Un'educazione esemplare by Nicola Fosca

Un'educazione esemplare by Nicola Fosca

autore:Nicola Fosca [Fosca, Nicola]
La lingua: eng
Format: epub
Tags: Nicola Fosca;infanzia;adolescenza;conflitto valori
editore: la Bussola
pubblicato: 2024-01-14T23:00:00+00:00


XII.

Quando c’era ancora luce, quasi alle cinque, ci ritrovavamo in un campetto pieno di sporcizia, scatoloni abbandonati ed erbacce. Qui facevamo parecchi giochi: nascondino, palla avvelenata ed anche calcio.

Quest’anno c’era fra noi uno a cui piaceva organizzare tutte le cose: quando giocavamo a calcio, ci aveva diviso in tre squadre, che si scontravano fra loro. Ogni partita durava trenta minuti. Alla fine vinceva chi aveva più punti e chi faceva più gol. La scorsa settimana, la mia squadra, quella rossa, era giunta al secondo posto. Oggi si iniziava un altro torneo: oltre al rosso, altri due colori erano il colore delle altre squadre: blu e bianco. Il colore lo indicava una fascetta legata al braccio; poi alcuni si divertivano a nominare le squadre con i grandi nomi: Inter, Juventus, Milan.

A me non dava fastidio essere della squadra rossa, perché non c’era quella nostra, che non era una grandissima squadra. Molti ragazzi facevano parte della nostra scuola, di più classi, ma molti erano anche della scuola vicina. La prima partita in programma era Inter-Milan.

Tutti ci divertivamo; anche noi che non giocavamo incitavamo i nostri compagni.

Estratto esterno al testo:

-- ==== Sys2Proof/Machine/Device.lean ====
section
/-! DEFINITION. Device registers (R7, R405, R433, R434), translation and memory set-up (R31, R35, R41, R42), the host and the
peers (R122, R124, R125, R405 to R408), the mailbox and the code contract (R409 to R412), and cold and warm start (R413,
R414). -/

namespace Sys2Proof.Machine

open Sys2Proof

/-! ### Effects of writes (R7, R31, R35, R41, R42, R144, R369, R408, R412) -/

/-- A record register after a write of VALID and OVER (R68, R79). -/
def clearErr (reg v : Nat) : Nat := reg - (if bit reg 63 && bit v 63 then 2 ^ 63 else 0) - (if bit reg 62 && bit v 62 then 2 ^ 62 else 0)

/-- A write of 1s to a W1C field of n bits. -/
def w1c (n x v : Nat) : Nat := x &&& (2 ^ n - 1 - v % 2 ^ n)

/-- CSLR written (R144): zero leaves ESTIMATE or LIMIT. -/
def State.writeCslr (s : State) (k v : Nat) : State :=
  let c := s.cluster k
  let e := bits v 23 16
  let l := bits v 7 0
  s.setCluster k { c with
    cslrEstimate := if e = 0 then c.cslrEstimate else e, cslrStep := bits v 11 8, cslrLimit := if l = 0 then c.cslrLimit else l }

/-- VAULT_SPLIT written (R42): clamped down to an even number up to 384, before the first placement alone. -/
def State.writeSplitMiB (s : State) (v : Nat) : State :=
  if s.dev.placedOnce then s else { s with dev := { s.dev with intlv := min (v % 512) 384 / 2 * 2 } }

/-- CAP_MINT written (R31): the tag of a granule of a memory that keeps tags. -/
def State.mint (s : State) (a : Nat) (set : Bool) : State :=
  let g := a % 2 ^ 48 / 16
  let m := s.store
  if set then
    (if keepsTags (16 * g) = true ∧ (s.physPlace (16 * g)).isSome = true then s.setStore { m with tags := memberAdd m.tags g } else s)
  else s.setStore { m with tags := memberDel m.tags g }

/-- The fields of RWIN_k_BASE (R408): a reserved OP clears ENABLE. -/
def rwinFields (v : Nat) : Nat :=
  (if bits v 62 59 ≤ 6 then bits v 63 63 * 2 ^ 63 else 0) + bits v 62 59 * 2 ^ 59 + bits v 57 56 * 2 ^ 56 + bits v 47 12 * 4096

/-- RWIN_k_BASE written. -/
def State.writeRwin (s : State) (r v : Nat) : State := { s with dev := { s.dev with rwinBase := tabPut s.dev.rwinBase r (rwinFields v) } }

/-- MBOX written by the host (R412): CMD and ADDR, and with GO a command; a GO while one runs is ignored. A management core that
cannot run its firmware gives no answer to any other command than LOAD_FIRMWARE (log entry 83). -/
def State.writeMbox (s : State) (v : Nat) : State :=
  let d := s.dev
  if d.mboxBusy = true ∧ bit v 63 = true then s
  else
    let d1 := { d with mboxCmd := bits v 57 54, mboxAddr := bits v 47 0 }
    if bit v 63 = false ∨ (d.fwOk = false ∧ bits v 57 54 ≠ 4) then { s with dev := d1 }
    else if 4 < bits v 57 54 then { s with dev := { d1 with mboxStatus := 3 } }
    else { s with dev := { d1 with mboxBusy := true, mboxDone := false, mboxGo := (bits v 57 54, bits v 47 0) } }

/-- TLB_INV written (R41). -/
def State.writeTlbInv (s : State) (v : Nat) : State :=
  if s.dev.tlbBusy then s
  else if bit v 60 then s.tlbInv (bits v 62 61) (bits v 47 36) (bits v 35 0)
  else { s with dev := { s.dev with tlbMode := bits v 62 61, tlbCtx := bits v 47 36, tlbVpn := bits v 35 0 } }

/-- SCHED_CTL written (R435). -/
def State.writeSchedCtl (s : State) (who v : Nat) : State :=
  let s1 := if bit v 62 then s.take who else s
  if bit v 61 then s1.doneReplay who else s1

/-- SCHED_ASSIST written (R437): OP and SLOT, and with GO the operation. While a take-over is under way a WRITE writes nothing (R371) and
reports RINGFULL, by which it is asked again (log entry 83). -/
def State.writeAssist (s : State) (v : Nat) : State :=
  if s.sched.assistBusy = true ∧ bit v 63 = true then s
  else
    let slot := bits v 4 0
    let s0 := s.assistFields (bits v 56 56) slot
    if bit v 63 = false then s0
    else if bit v 56 then (s.commandCrews slot).assistStarted 1 slot 0
    else if s.cpHeld then s.assistStarted 0 slot 1
    else (s.assistWrite slot).1.assistStarted 0 slot (s.assistWrite slot).2

/-- SCAN_CTL written (R439, R440). -/
def State.writeScan (s : State) (v : Nat) : State :=
  if bit v 63 then s.scanGo (bits v 6 0) (bits v 23 8) (bits v 50 48)
  else { s with power := { s.power with scanCore := bits v 6 0, scanPattern := bits v 23 8, scanPrio := bits v 50 48 } }

/-- The hold bits of a word cleared (R439, R440). -/
def State.writeHold (s : State) (base v : Nat) : State :=
  (List.range 64).foldl (fun t i => if bit v i then t.clearHold (base + i) else t) s

/-- SWAP_CTL written by a scheduler core (R384). -/
def State.writeSwap (s : State) (c v : Nat) : State :=
  if bit v 63 then
    (if bit v 61 then s.askRestore c else s.startSave c)
  else s.setCore c { s.core c with swap := { (s.core c).swap with ask := bit v 61 } }

/-- RAIL_CTL written (R395). -/
def State.writeRail (s : State) (k v : Nat) : State :=
  if bit v 63 then s.railGo k (bits v 1 1)
  else s.setCluster k { s.cluster k with rail := { (s.cluster k).rail with target := bits v 1 1 } }

/-- POOL_CMD written (R54). -/
def State.writePoolCmd (s : State) (k v : Nat) : State :=
  if bit v 63 then s.poolGo k (bits v 4 0) (bits v 9 8)
  else s.setCluster k { s.cluster k with cmd := { (s.cluster k).cmd with newMode := bits v 9 8, bank := bits v 4 0 } }

/-- A write of a register that the host reaches (R405). -/
def State.hostReg (s : State) (r : Reg) (v : Nat) : State :=
  match r with
  | .cqBase q => s.writeCqBase q v
  | .cqTail q => s.hostDoorbell q v
  | .crBase q => s.setHostQ q { s.hostQ q with crBase := v / 32 * 32 }
  | .crHead q => s.setHostQ q { s.hostQ q with crHead := v % 65536 }
  | .aperBase => { s with dev := { s.dev with aper := bits v 47 34 } }
  | .mbox => s.writeMbox v
  | _ => s

/-- The core map waits for a replay to end while a scan test, or its decision, is open (R20). -/
def State.mapHeld (s : State) : Bool := s.sched.replay && (s.power.scanBusy || s.power.scanDue)

/-- A write of a register that only the management core writes. -/
def State.mgmtReg (s : State) (r : Reg) (v : Nat) : State :=
  match r with
  | .cqBase _ => s.hostReg r v
  | .cqTail q => s.ringDoorbell q v
  | .crBase _ => s.hostReg r v
  | .crHead _ => s.hostReg r v
  | .coreMapLo => if s.mapHeld then s else { s with dev := { s.dev with coreLo := v } }
  | .coreMapHi => if s.mapHeld then s else { s with dev := { s.dev with coreHi := v } }
  | .pwrAlarm => { s with power := { s.power with sticky := w1c 4 s.power.sticky (bits v 11 8) } }
  | .pwrCfg => { s with power := { s.power with killWindow := bits v 47 32, hold := bits v 31 16, droopLimit := bits v 15 0 } }
  | .cslr k => s.writeCslr k v
  | .issueThr k => s.setCluster k { s.cluster k with allow := v % 16 }
  | .poolCmd k => s.writePoolCmd k v
  | .nearErr k => s.setCluster k { s.cluster k with nearErr := clearErr (s.cluster k).nearErr v }
  | .nearCe k => s.setCluster k { s.cluster k with nearCe := w1c 32 (s.cluster k).nearCe v }
  | .farErr k => { s with mem := { s.mem with farErr := tabPut s.mem.farErr k (clearErr (tabGet s.mem.farErr 0 k) v) } }
  | .ctxTable => { s with dev := { s.dev with ctxBase := bits v 47 15 } }
  | .tlbInv => s.writeTlbInv v
  | .vaultSplit => s.writeSplitMiB v
  | .capMint => s.mint v (bit v 63)
  | .rwinBase k => s.writeRwin k v
  | .rwinSize k => { s with dev := { s.dev with rwinSize := tabPut s.dev.rwinSize k (v % 2 ^ 32) } }
  | .seqStat k => s.seqStatWrite k 0 v
  | .seqDerr k => s.seqStatWrite k 1 v
  | _ => s

/-- A write of a register that only a scheduler core writes. -/
def State.schedReg (s : State) (who : Nat) (r : Reg) (v : Nat) : State :=
  match r with
  | .jrnPtr => if who = s.sched.primary then { s with sched := { s.sched with ckpt := bits v 27 16, jtail := bits v 11 0 } } else s
  | .vaultStat k =>
    if who = s.sched.primary then s.setVault k { s.vault k with resv := bits v 47 24 } else s
  | .coreSram c => s.writeSplit c v
  | .swapCtl c => s.writeSwap c v
  | _ => s

/-- A write of a register that every control processor writes. -/
def State.cpReg (s : State) (who : Nat) (r : Reg) (v : Nat) : State :=
  match r with
  | .schedCtl => s.writeSchedCtl who v
  | .schedAssist => s.writeAssist v
  | .tickCmp => { s with power := { s.power with tickCmp := v, tickPend := false } }
  | .kickPend => { s with sched := { s.sched with kick := w1c 17 s.sched.kick v } }
  | .coreHoldLo => s.writeHold 0 v
  | .coreHoldHi => s.writeHold 64 v
  | .scanCtl => s.writeScan v
  | .holdSet => { s with power := { s.power with holds := memberAdd s.power.holds (v % 128) } }
  | .railCtl k => s.writeRail k v
  | _ => s

/-- A write of a whole register by a scheduler core, the management core or the host (R7, R349, R405). -/
def State.writeReg (s : State) (who : Nat) (r : Reg) (v : Nat) : State :=
  match who with
  | 0 => (s.schedReg 0 r v).cpReg 0 r v
  | 1 => (s.schedReg 1 r v).cpReg 1 r v
  | 2 => (s.mgmtReg r v).cpReg 2 r v
  | _ => s.hostReg r v

/-- A store of a control processor into one of its memories (R433). -/
def State.windowStore (s : State) (who off v n : Nat) : State :=
  s.setStore (s.store.write (wholeCells (windowPlace who off) (bytesOf v n)) none)

/-- An access that reaches neither a register nor a memory: nothing is performed; at a scheduler core's own addresses it raises the
access-fault exception on that core (R433). -/
def State.offWindow (s : State) (who off : Nat) : State :=
  if who < 2 ∧ 2 ^ 41 ≤ off then { s with dev := { s.dev with cpFaults := s.dev.cpFaults ++ [who] } } else s

/-- REGISTER_WRITE (R7, R433): a 64-bit write; an offset that is not listed ignores it. -/
def execRegisterWrite (who off v : Nat) (s : State) : Answer :=
  if s.fenced who then .next s
  else
    match regOf who off with
    | some r => .next (s.writeReg who r (v % 2 ^ 64))
    | none => .next (if windowMemory who off 8 then s.windowStore who off v 8 else s.offWindow who off)

/-! ### Narrow accesses (R403, R405, R434) -/

/-- The offset that an access of the rows for half accesses names; bits 45:44 of the operand give the width (log entry 44). -/
def accessOff (off : Nat) : Nat := off % 2 ^ 44

/-- The bytes of such an access: 4, or 1, 2 or 8 where bits 45:44 are 1, 2 or 3. -/
def accessBytes (off : Nat) : Nat :=
  match off / 2 ^ 44 % 4 with
  | 0 => 4
  | 1 => 1
  | 2 => 2
  | _ => 8

/-- The key of an agent's latch for the register at an offset. -/
def latchKey (who off : Nat) : Nat := who * 2 ^ 48 + off

/-- A register of which the host's write of the low half acts at once (R405). -/
def Reg.lowActs (r : Reg) : Bool :=
  match r with
  | .cqTail _ => true
  | .crHead _ => true
  | _ => false

/-- WINDOW_LOW_HALF_WRITE (R434): into the writer's latch; the host's writes of CQ_TAIL and CR_HEAD act at once (R405). A memory takes a
store of any width, and a register ignores one of 8 or 16 bits. -/
def execWindowLowHalfWrite (who off v : Nat) (s : State) : Answer :=
  let o := accessOff off
  let n := accessBytes off
  if s.fenced who then .next s
  else
    match regOf who o with
    | none => .next (if windowMemory who o n then s.windowStore who o v n else s.offWindow who o)
    | some r =>
      if n = 8 then .next (s.writeReg who r (v % 2 ^ 64))
      else if n < 4 then .next s
      else if who = 3 ∧ r.lowActs = true then .next (s.writeReg 3 r (v % 2 ^ 32))
      else .next { s with dev := { s.dev with writeLatch := tabPut s.dev.writeLatch (latchKey who o) (v % 2 ^ 32) } }

/-- WINDOW_HIGH_HALF_WRITE (R434): the 64-bit value made with the latch is written, and the latch is zero again. -/
def execWindowHighHalfWrite (who off v : Nat) (s : State) : Answer :=
  if s.fenced who then .next s
  else
    match regOf who off with
    | none => .next (if windowMemory who (off + 4) 4 then s.windowStore who (off + 4) v 4 else s.offWindow who (off + 4))
    | some r =>
      let low := tabGet s.dev.writeLatch 0 (latchKey who off)
      let s1 := { s with dev := { s.dev with writeLatch := tabDel s.dev.writeLatch (latchKey who off) } }
      .next (s1.writeReg who r (v % 2 ^ 32 * 2 ^ 32 + low))

/-- The high half of a register placed in the reader's latch. -/
def State.latchHigh (s : State) (who off : Nat) (r : Reg) : State :=
  { s with dev := { s.dev with readLatch := tabPut s.dev.readLatch (latchKey who off) (s.regValue r / 2 ^ 32 % 2 ^ 32) } }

Ad un certo momento un ragazzo di seconda colpì con un calcio l’avversario. Siccome non c’era l’arbitro, molti cominciarono a spintonare gli altri, a caso: alla fine fu data una punizione, perché non c’era per terra nessuna linea che segnava l’area di rigore. Le risse non si ripeterono più. Siccome c’era molto tempo per passare alla prossima partita, decisi di fare una corsetta attorno al campo: «Forza, Mirco. Vediamo chi vince.»

Non c’era storia, perché già dall’inizio vincevo io: Mirco era abbastanza scarso nella corsa. Faceva abbastanza caldo, e la corsa era al sole, quindi eravamo tutti e due sudati: tanto fra poco c’era la partita! All’improvviso vidi venire mio padre: era alterato e urlava qualcosa che non compresi. Mirco scappò. «Leo, guarda come sei ridotto! Sei una pena!» E giù uno schiaffo in pieno volto. «Vai subito a casa, poi quando ritorno avrai il resto! Gli altri giocano, ma lui no! Fa anche le corse al vento attorno al campo!» Scappai a casa, dove mi accolse la mamma, che mi vide tutto rosso e sudato: «Leo, cosa è successo?»

Io riuscivo appena a parlare, fra un singhiozzo e l’altro: «Mi ha … picchiato… Papà mi ha picchiato,» e giù i pianti. «Vieni, andiamoci a lavare. Sei ridotto male, però. E cosa hai fatto?» «Niente, stavo … giocando con gli amici. Poi è venuto all’improvviso … papà … e mi ha dato una sberla.» «No, qualcosa devi aver fatto.» «E poi stasera … mi aspetta il resto.» «Non ti preoccupare del resto: non ci sarà.»

La mamma era molto triste; la sberla sembrava presa da lei: «Dimmi la verità, Leo: che cosa hai fatto? Stavi facendo una rissa con i compagni, vero?» «Ma no, mamma: stavo solo giocando, anzi stavo corrrendo attorno al campo con Mirco. Il papà mi ha visto e …»

Il trillo del telefono: «Ah, ciao! Non torni stasera? Non ti devo aspettare? Va bene, caro.» E rivolta a me: «Era il papà; ha impegni di lavoro e non torna a mangiare.